Introduction/Background Enhanced Recovery After Surgery (ERAS) is a new emerging standard of perioperative care for gynecological surgery. The aim of the study is to compare outcomes of conventional perioperative care with those of an ERAS protocol in women undergoing major gynecological surgery.

Methodology In this trial ( NCT03347409), involving patients affected by benign gynecological pathology, endometrial or ovarian cancer, we randomly assigned patients to undergo conventional perioperative care (Standard) or ERAS protocol. The primary outcome was the length of hospitalization (LOH) in days with noninferiority claimed if the lower boundary of the two-sided 95% confidence interval of the between-group difference (Standard versus ERAS) was equal or greater than 1.5 days. Secondary outcomes include comparison of postoperative pain, vomiting and nausea, anesthesiological and surgical complications up to thirty days after surgery and the time-to-event in hours for bowel movements, flatus, drink, hunger, eating and walking and quality of recovery using a validated questionnaire. We further evaluated compliance to ERAS protocol.

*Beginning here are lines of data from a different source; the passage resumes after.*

-- ==== Sys2Proof/Tests/Slice0.lean ====
section
/-! SUPPORT. Tests on fixed values, their expected results taken from the spec's own examples and tables, and for every
statement with hypotheses a state and operands that meet them. -/

namespace Sys2Proof.Tests

open Sys2Proof Sys2Proof.Machine

/-- The part in RUN on a READY link, the start-up load done, a transaction just opened. -/
def ready : State :=
  { State.reset with
    ctl := { State.reset.ctl with link := .ready, lselLow := true, phase := .command, cell := some ⟨[], false, 0xFF, false⟩ }
    pim := { State.reset.pim with op := .none } }

/-- `ready` with these records. -/
def withTable (rs : List Record) (s : State) : State := { s with rte := { s.rte with table := rs } }

/-- `s` with this command waiting in its open transaction, the RTE serving LINK. -/
def waitingFor (c : Cmd) (ops : List Byte) (s : State) : State :=
  { s with
    ctl := { s.ctl with phase := .waiting, waiting := [⟨c, ops, false⟩] }
    rte := { s.rte with serving := some .link } }

/-- The command answers a next state that meets `p`. -/
def after (i : Instr) (s : State) (p : State → Bool) : Bool :=
  match exec i s with
  | .next t => p t
  | .fault _ | .refused _ => false

/-- The command, taken with these operands, is answered with this status and payload. -/
def answers (c : Cmd) (ops : List Byte) (s : State) (st : Status) (payload : List Byte) : Bool :=
  after (takenRow c (Frame.ofOperands ops)) s fun t => t.ctl.txn.answer = Answer.bytes ⟨st, payload⟩

/-- The served row of a command waiting with these operands answers with this status and payload. -/
def serves (i : Frame → Instr) (c : Cmd) (ops : List Byte) (s : State) (st : Status) (payload : List Byte) : Bool :=
  after (i (Frame.ofOperands ops)) (waitingFor c ops s) fun t => t.ctl.txn.answer = Answer.bytes ⟨st, payload⟩

/-! ## Well-formedness -/

theorem test_frame_length_too_long : (Instr.status ⟨1, []⟩).wellFormed = false := by decide
theorem test_frame_length_above_64_carries_none : (Instr.laneSet ⟨65, [0]⟩).wellFormed = false := by decide
theorem test_frame_of_a_served_row : (Instr.lookup .served ⟨4, [0, 0, 0]⟩).wellFormed = false := by decide
theorem test_unknown_byte_is_unknown : (Instr.unknownCommand 0x20 ⟨0, []⟩).wellFormed = false := by decide
theorem test_unknown_frame_length : (Instr.unknownCommand 0x06 ⟨2, [0]⟩).wellFormed = false := by decide
theorem test_pins_not_empty : (Instr.rawLevelChange ⟨[], []⟩).wellFormed = false := by decide
theorem test_pins_distinct : (Instr.rawLevelChange ⟨[⟨3, 0⟩, ⟨3, 900⟩], []⟩).wellFormed = false := by decide
theorem test_due_distinct : (Instr.rawLevelChange ⟨[⟨3, 0⟩], [4, 4]⟩).wellFormed = false := by decide
theorem test_probes_not_empty : (Instr.qualifiedEdge ⟨[], false⟩).wellFormed = false := by decide
theorem test_probes_distinct : (Instr.qualifiedEdge ⟨[2, 5, 2], false⟩).wellFormed = false := by decide
theorem test_defects_distinct : (Instr.program [(9, 1), (9, 2)]).wellFormed = false := by decide
theorem test_defects_in_the_flash : (Instr.program [(8336, 0)]).wellFormed = false := by decide
theorem test_defects_spare_the_fourth_byte : (Instr.program [(3, 0)]).wellFormed = false := by decide
theorem test_well_formed_rows :
    (Instr.laneEnable ⟨2, [1, 1]⟩).wellFormed = true ∧ (Instr.unknownCommand 0x06 ⟨255, []⟩).wellFormed = true
      ∧ (Instr.rawLevelChange ⟨[⟨0, 0⟩, ⟨15, 900⟩], [0, 4]⟩).wellFormed = true
      ∧ (Instr.program [(0, 1), (8335, 2)]).wellFormed = true := by decide

/-! ## The command bytes (R175) and the table's words -/

theorem test_command_bytes_distinct : (Cmd.all.map Cmd.code).Nodup := by decide
theorem test_command_bytes :
    Cmd.ofByte 0x0F = some .restart ∧ Cmd.ofByte 0x1A = some .laneStatus ∧ Cmd.ofByte 0x26 = some .clearTable
      ∧ Cmd.ofByte 0x34 = some .trapRead ∧ Cmd.ofByte 0x4A = some .profileStatus ∧ Cmd.ofByte 0x06 = none := by decide
theorem test_no_word_spells_a_command : decodeTableWord 8 0x01 = none := rfl
theorem test_reset_is_the_release_of_power_on :
    after .resetRelease (fullReset .powerOn State.reset) (fun t => t = State.reset) = true := by decide +kernel
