-- ==== Sys2Proof/Laws/Memory.lean ====
section
/-! SUPPORT. The frame buffer: reading after a write, the canonical form is kept by every operation, and buffers that read the
same are the same data. -/

namespace Sys2Proof.Machine

theorem Memory.read_nil (a : Nat) : Memory.read [] a = 0x00#8 := rfl

theorem Memory.read_of_wfFrom {lo : Nat} {m : Memory} (h : Memory.wfFrom lo m = true) {a : Nat} (ha : a < lo) :
    Memory.read m a = 0x00#8 := by
  induction m generalizing lo with
  | nil => rfl
  | cons c m ih =>
    obtain ⟨x, b⟩ := c
    simp only [Memory.wfFrom, Bool.and_eq_true, decide_eq_true_eq] at h
    have hx : x ≠ a := by omega
    simpa [Memory.read, hx] using ih h.2 (by omega)

/-- A write then a read of the same address (the law of the canonical form's addresses is what makes it hold). -/
theorem Memory.read_write_same_from {lo : Nat} {m : Memory} (h : Memory.wfFrom lo m = true) (a : Nat) (v : Byte) :
    Memory.read (Memory.write m a v) a = v := by
  induction m generalizing lo with
  | nil =>
    by_cases hv : v = Memory.unlisted
    · simp [Memory.write, Memory.read, hv]
    · simp [Memory.write, Memory.read, hv]
  | cons c m ih =>
    obtain ⟨x, b⟩ := c
    simp only [Memory.wfFrom, Bool.and_eq_true, decide_eq_true_eq] at h
    have rest (hax : a < x + 1) : Memory.read m a = Memory.unlisted := Memory.read_of_wfFrom h.2 hax
    unfold Memory.write
    by_cases hlt : a < x
    · have hne : x ≠ a := by omega
      by_cases hv : v = Memory.unlisted
      · simp [hlt, hv, Memory.read, hne, rest (by omega)]
      · simp [hlt, hv, Memory.read]
    · by_cases heq : a = x
      · by_cases hv : v = Memory.unlisted
        · simp [heq, hv]; simpa [heq] using rest (by omega)
        · simp [heq, hv, Memory.read]
      · have hne : x ≠ a := fun e => heq e.symm
        simpa [hlt, heq, Memory.read, hne] using ih h.2

theorem Memory.read_write_other (m : Memory) {a x : Nat} (v : Byte) (hne : x ≠ a) :
    Memory.read (Memory.write m a v) x = Memory.read m x := by
  induction m with
  | nil =>
    by_cases hv : v = Memory.unlisted
    · simp [Memory.write, hv]
    · simp [Memory.write, Memory.read, hv, hne.symm]
  | cons c m ih =>
    obtain ⟨y, b⟩ := c
    unfold Memory.write
    by_cases hlt : a < y
    · by_cases hv : v = Memory.unlisted
      · simp [hlt, hv]
      · simp [hlt, hv, Memory.read, hne.symm]
    · by_cases heq : a = y
      · subst heq
        by_cases hv : v = Memory.unlisted
        · simp [hv, Memory.read, hne.symm]
        · simp [hv, Memory.read, hne.symm]
      · simp [hlt, heq, Memory.read, ih]

theorem Memory.wfFrom_mono {lo lo' : Nat} {m : Memory} (h : Memory.wfFrom lo m = true) (hle : lo' ≤ lo) :
    Memory.wfFrom lo' m = true := by
  cases m with
  | nil => rfl
  | cons c m =>
    simp only [Memory.wfFrom, Bool.and_eq_true, decide_eq_true_eq] at h ⊢
    exact ⟨⟨⟨by omega, h.1.1.2⟩, h.1.2⟩, h.2⟩

/-- A write at an address of the buffer keeps the canonical form. -/
theorem Memory.write_wfFrom {lo : Nat} {m : Memory} (h : Memory.wfFrom lo m = true) {a : Nat} (v : Byte) (hlo : lo ≤ a)
    (ha : a < Config.bufBytes) : Memory.wfFrom lo (Memory.write m a v) = true := by
  induction m generalizing lo with
  | nil =>
    by_cases hv : v = Memory.unlisted
    · simp [Memory.write, Memory.wfFrom, hv]
    · simp [Memory.write, Memory.wfFrom, hv, hlo, ha]
  | cons c m ih =>
    obtain ⟨x, b⟩ := c
    have h' := h
    simp only [Memory.wfFrom, Bool.and_eq_true, decide_eq_true_eq] at h'
    obtain ⟨⟨⟨hx, hx'⟩, hb⟩, ht⟩ := h'
    unfold Memory.write
    by_cases hlt : a < x
    · by_cases hv : v = Memory.unlisted
      · simp [hlt, hv, h]
      · have : a + 1 ≤ x := hlt
        simp [hlt, hv, Memory.wfFrom, hlo, ha, this, hx', ht, bne_iff_ne.mp hb]
    · by_cases heq : a = x
      · by_cases hv : v = Memory.unlisted
        · simpa [hlt, heq, hv] using Memory.wfFrom_mono ht (by omega)
        · simp [heq, hv, Memory.wfFrom, hx, hx', ht]
      · simp [hlt, heq, Memory.wfFrom, hx, hx', bne_iff_ne.mp hb, ih ht (by omega)]

/-- A buffer in its canonical form holds nothing outside its nine addresses. -/
theorem Memory.read_outside {lo : Nat} {m : Memory} (h : Memory.wfFrom lo m = true) {a : Nat} (ha : 9 ≤ a) :
    Memory.read m a = 0x00#8 := by
  induction m generalizing lo with
  | nil => rfl
  | cons c m ih =>
    obtain ⟨x, b⟩ := c
    simp only [Memory.wfFrom, Bool.and_eq_true, decide_eq_true_eq] at h
    have hx : x ≠ a := by have : x < 9 := h.1.1.2; omega
    simpa [Memory.read, hx] using ih h.2

theorem Memory.read_write_same {m : Memory} (h : Memory.wf m = true) (a : Nat) (v : Byte) :
    Memory.read (Memory.write m a v) a = v := Memory.read_write_same_from h a v

theorem Memory.write_wf {m : Memory} (h : Memory.wf m = true) {a : Nat} (v : Byte) (ha : a < Config.bufBytes) :
    Memory.wf (Memory.write m a v) = true := Memory.write_wfFrom h v (Nat.zero_le _) ha

theorem Memory.ofBytes_wf (f : Nat → Byte) {n : Nat} (hn : n ≤ Config.bufBytes) : Memory.wf (Memory.ofBytes f n) = true := by
  induction n with
  | zero => rfl
  | succ n ih => exact Memory.write_wf (ih (by omega)) _ (by omega)

/-- What one write does to every read of a buffer in its canonical form. -/
theorem Memory.read_write {m : Memory} (h : Memory.wf m = true) (a x : Nat) (v : Byte) :
    Memory.read (Memory.write m a v) x = if x = a then v else Memory.read m x := by
  split
  · next e => subst e; exact Memory.read_write_same h x v
  · next e => exact Memory.read_write_other m v e

theorem Memory.eq_of_reads_from {lo : Nat} {m m' : Memory} (h : Memory.wfFrom lo m = true) (h' : Memory.wfFrom lo m' = true)
    (hr : ∀ a, Memory.read m a = Memory.read m' a) : m = m' := by
  induction m generalizing lo m' with
  | nil =>
    cases m' with
    | nil => rfl
    | cons c m' =>
      obtain ⟨x, b⟩ := c
      simp only [Memory.wfFrom, Bool.and_eq_true, bne_iff_ne] at h'
      have := hr x
      simp [Memory.read] at this
      exact absurd this.symm h'.1.2
  | cons c m ih =>
    obtain ⟨x, b⟩ := c
    have hw := h
    simp only [Memory.wfFrom, Bool.and_eq_true, bne_iff_ne, decide_eq_true_eq] at hw
    cases m' with
    | nil =>
      have := hr x
      simp [Memory.read] at this
      exact absurd this hw.1.2
    | cons c' m' =>
      obtain ⟨y, b'⟩ := c'
      have hw' := h'
      simp only [Memory.wfFrom, Bool.and_eq_true, bne_iff_ne, decide_eq_true_eq] at hw'
      have hxy : x = y := by
        rcases Nat.lt_trichotomy x y with hlt | heq | hlt
        · have := hr x
          have hne : y ≠ x := by omega
          simp [Memory.read, hne, Memory.read_of_wfFrom hw'.2 (show x < y + 1 by omega)] at this
          exact absurd this hw.1.2
        · exact heq
        · have := hr y
          have hne : x ≠ y := by omega
          simp [Memory.read, hne, Memory.read_of_wfFrom hw.2 (show y < x + 1 by omega)] at this
          exact absurd this.symm hw'.1.2
      subst hxy
      have hb : b = b' := by simpa [Memory.read] using hr x
      subst hb
      have : m = m' := by
        refine ih hw.2 hw'.2 fun a => ?_
        by_cases ha : x = a
        · subst ha
          rw [Memory.read_of_wfFrom hw.2 (by omega), Memory.read_of_wfFrom hw'.2 (by omega)]
        · simpa [Memory.read, ha] using hr a
      rw [this]

/-- The canonical form: buffers whose nine bytes read the same are the same list. -/
theorem Memory.eq_of_reads {m m' : Memory} (h : Memory.wf m = true) (h' : Memory.wf m' = true)
    (hr : ∀ a, Memory.read m a = Memory.read m' a) : m = m' := Memory.eq_of_reads_from h h' hr

end Sys2Proof.Machine
end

Results We enrolled 138 patients and of them 70 (51%) underwent Standard protocol while 68 (49%) were assigned to ERAS. The two groups were similar with respect to age, BMI, Charlson-comorbidity-index, anesthesiological risk, smoking habits, surgical access and complexity of surgical procedures. Fifty-two patients (38%) underwent hysterectomy for benign surgery, 44 (32%) for endometrial cancer and 42 (30%) for ovarian cancer. LOH was 3.5 days shorter in ERAS protocol (CI95% 2.1–4.2; p=0.00). Subgroup analysis showed a greater advantage in patients underwent laparotomic surgery with a LOH 4.1 days shorter (CI95% 3.6–4.7; p=0.00), while for laparoscopic surgery LOH was 2.1 days shorter (CI95% 1.6–3.2; p=0.00). Secondary outcomes and update of the aforementioned data should be assessed yet.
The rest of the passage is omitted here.